↓

theorem fr_statusPoll (fpl : fp.lam = true) (hfr : Fr fp s0 s1) : Fr fp s0 (State.statusPoll s1) := by
  delta State.statusPoll
  repeat' first
    | with_reducible assumption
    | intro _
    | with_reducible apply fr_ownPkt
    | with_reducible apply fr_send
    | with_reducible apply fr_foldl

theorem fr_reachC (g : Stg) (fpi : fp.itu = true) (fpl : fp.lam = true) (fpd : fp.ddr = true) (fpn : fp.nor = true) (hfr : Fr fp s0 s1) : Fr fp s0 (State.reachC s1 g) := by
  delta State.reachC
  repeat' first
    | with_reducible assumption
    | intro _
    | with_reducible apply fr_dropStg
    | with_reducible apply fr_il
    | with_reducible apply fr_epochAsk
    | with_reducible apply fr_outcomeLam
    | with_reducible apply fr_commitLam
    | with_reducible apply fr_putStg
    | split

theorem fr_reachCItu (g : Stg) (fpi : fp.itu = true) (fpl : fp.lam = true) (fpd : fp.ddr = true) (fpn : fp.nor = true) (hfr : Fr fp s0 s1) : Fr fp s0 (State.reachCItu s1 g) := by
  delta State.reachCItu
  repeat' first
    | with_reducible assumption
    | intro _
    | with_reducible apply fr_setIStg
    | with_reducible apply fr_retryWaits
    | with_reducible apply fr_commitItu
    | with_reducible apply fr_outcomeItu
    | with_reducible apply fr_ii
    | split

theorem fr_votesLate (v : Votes) (fpi : fp.itu = true) (fpl : fp.lam = true) (fpd : fp.ddr = true) (fpn : fp.nor = true) (hfr : Fr fp s0 s1) : Fr fp s0 (State.votesLate s1 v) := by
  delta State.votesLate
  repeat' first
    | with_reducible assumption
    | with_reducible apply fr_putVotes

theorem fr_wdogAbort (y : ℕ) (begun : ℕ) (fpi : fp.itu = true) (fpl : fp.lam = true) (fpd : fp.ddr = true) (fpn : fp.nor = true) (hfr : Fr fp s0 s1) : Fr fp s0 (State.wdogAbort s1 y begun) := by
  delta State.wdogAbort
  repeat' first
    | with_reducible assumption
    | intro _
    | with_reducible apply fr_rollback
    | with_reducible apply fr_lamEmit
    | with_reducible apply fr_putStg
    | with_reducible apply fr_ite
    | split

theorem fr_wdogCount (fpl : fp.lam = true) (hfr : Fr fp s0 s1) : Fr fp s0 (State.wdogCount s1) := by
  delta State.wdogCount
  repeat' first
    | with_reducible assumption
    | with_reducible apply fr_il
    | with_reducible apply fr_wl

theorem fr_wdogItu (w : StgWait) (fpi : fp.itu = true) (hfr : Fr fp s0 s1) : Fr fp s0 (State.wdogItu s1 w) := by
  delta State.wdogItu
  repeat' first
    | with_reducible assumption
    | (intro x; (first | refine fr_cut (fp := fp) (s0 := s0) x ?_ (fun hx => ?_) | refine fr_cut (fp := fp) (s0 := s0) x.1 ?_ (fun hx => ?_) | refine fr_cut (fp := fp) (s0 := s0) x.2 ?_ (fun hx => ?_)); on_goal 1 => dsimp -zeta -zetaHave only [x])
    | intro _
    | lift_lets
    | with_reducible apply fr_setIStg
    | with_reducible apply fr_ituSay
    | with_reducible apply fr_ituReply
    | split

theorem fr_wdogLock (w : LockWait) (fpi : fp.itu = true) (fpl : fp.lam = true) (fpd : fp.ddr = true) (fpn : fp.nor = true) (hfr : Fr fp s0 s1) : Fr fp s0 (State.wdogLock s1 w) := by
  delta State.wdogLock
  repeat' first
    | with_reducible assumption
    | intro _
    | lift_lets
    | with_reducible apply fr_setCtl
    | with_reducible apply fr_wdogCount
    | with_reducible apply fr_lamReply
    | with_reducible apply fr_lockWaiters
    | with_reducible apply fr_wdogAbort
    | split

theorem fr_wdogStage (w : StgWait) (fpi : fp.itu = true) (fpl : fp.lam = true) (fpd : fp.ddr = true) (fpn : fp.nor = true) (hfr : Fr fp s0 s1) : Fr fp s0 (State.wdogStage s1 w) := by
  delta State.wdogStage
  repeat' first
    | with_reducible assumption
    | intro _
    | lift_lets
    | with_reducible apply fr_retryWaits
    | with_reducible apply fr_wdogCount
    | with_reducible apply fr_wdogAbort
    | split

theorem fr_execCommitInstant (sd : Sys2Proof.Side) (fpi : fp.itu = true) (fpl : fp.lam = true) (fpd : fp.ddr = true) (fpn : fp.nor = true) (hfr : Fr fp s0 s1) : FrO fp s0 (execCommitInstant sd s1) := by
  delta execCommitInstant
  repeat' first
    | with_reducible assumption
    | intro _
    | with_reducible apply FrO.next
    | with_reducible apply fr_retryWaits
    | with_reducible apply fr_reachCItu
    | with_reducible apply fr_reachC
    | with_reducible apply fr_foldl
    | split

theorem fr_execTxnVoteRx (fromDie : Bool) (p : ℕ) (body : List ℕ) (fpi : fp.itu = true) (fpl : fp.lam = true) (fpd : fp.ddr = true) (fpn : fp.nor = true) (hfr : Fr fp s0 s1) : FrO fp s0 (execTxnVoteRx fromDie p body s1) := by
  delta execTxnVoteRx
  repeat' first
    | with_reducible assumption
    | with_reducible apply FrO.next
    | with_reducible apply fr_voteRx

theorem fr_execVoteDeadline (txn : ℕ) (fpi : fp.itu = true) (fpl : fp.lam = true) (fpd : fp.ddr = true) (fpn : fp.nor = true) (hfr : Fr fp s0 s1) : FrO fp s0 (execVoteDeadline txn s1) := by
  delta execVoteDeadline
  repeat' first
    | with_reducible assumption
    | intro _
    | with_reducible apply FrO.next
    | with_reducible apply fr_votesLate
    | split

theorem fr_execDecideDeadline (txn : ℕ) (fpi : fp.itu = true) (fpl : fp.lam = true) (fpd : fp.ddr = true) (fpn : fp.nor = true) (hfr : Fr fp s0 s1) : FrO fp s0 (execDecideDeadline txn s1) := by
  delta execDecideDeadline
  repeat' first
    | with_reducible assumption
    | intro _
    | with_reducible apply FrO.next
    | with_reducible apply fr_votesLate
    | split

theorem fr_execWatchdogExpiry (sd : Sys2Proof.Side) (fpi : fp.itu = true) (fpl : fp.lam = true) (fpd : fp.ddr = true) (fpn : fp.nor = true) (hfr : Fr fp s0 s1) : FrO fp s0 (execWatchdogExpiry sd s1) := by
  delta execWatchdogExpiry
  repeat' first
    | with_reducible assumption
    | intro _
    | lift_lets
    | with_reducible apply FrO.next
    | with_reducible apply fr_wdogStage
    | with_reducible apply fr_wdogLock
    | with_reducible apply fr_wdogItu
    | split

theorem fr_execTxnIdleTimeout (txn : ℕ) (fpi : fp.itu = true) (fpl : fp.lam = true) (fpd : fp.ddr = true) (fpn : fp.nor = true) (hfr : Fr fp s0 s1) : FrO fp s0 (execTxnIdleTimeout txn s1) := by
  delta execTxnIdleTimeout
  repeat' first
    | with_reducible assumption
    | intro _
    | with_reducible apply FrO.next
    | with_reducible apply fr_rollback
    | split

end Sys2Proof.Machine
end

↑

> _Your task_:
Could you reproduce, exactly, every line above from the line with "with_reducible apply fr_ii" to the line with "with_reducible apply fr_wl", and no other line? Both ends count.

> _Solution_:
    | with_reducible apply fr_ii
    | split

theorem fr_votesLate (v : Votes) (fpi : fp.itu = true) (fpl : fp.lam = true) (fpd : fp.ddr = true) (fpn : fp.nor = true) (hfr : Fr fp s0 s1) : Fr fp s0 (State.votesLate s1 v) := by
  delta State.votesLate
  repeat' first
    | with_reducible assumption
    | with_reducible apply fr_putVotes

theorem fr_wdogAbort (y : ℕ) (begun : ℕ) (fpi : fp.itu = true) (fpl : fp.lam = true) (fpd : fp.ddr = true) (fpn : fp.nor = true) (hfr : Fr fp s0 s1) : Fr fp s0 (State.wdogAbort s1 y begun) := by
  delta State.wdogAbort
  repeat' first
    | with_reducible assumption
    | intro _
    | with_reducible apply fr_rollback
    | with_reducible apply fr_lamEmit
    | with_reducible apply fr_putStg
    | with_reducible apply fr_ite
    | split

theorem fr_wdogCount (fpl : fp.lam = true) (hfr : Fr fp s0 s1) : Fr fp s0 (State.wdogCount s1) := by
  delta State.wdogCount
  repeat' first
    | with_reducible assumption
    | with_reducible apply fr_il
    | with_reducible apply fr_wl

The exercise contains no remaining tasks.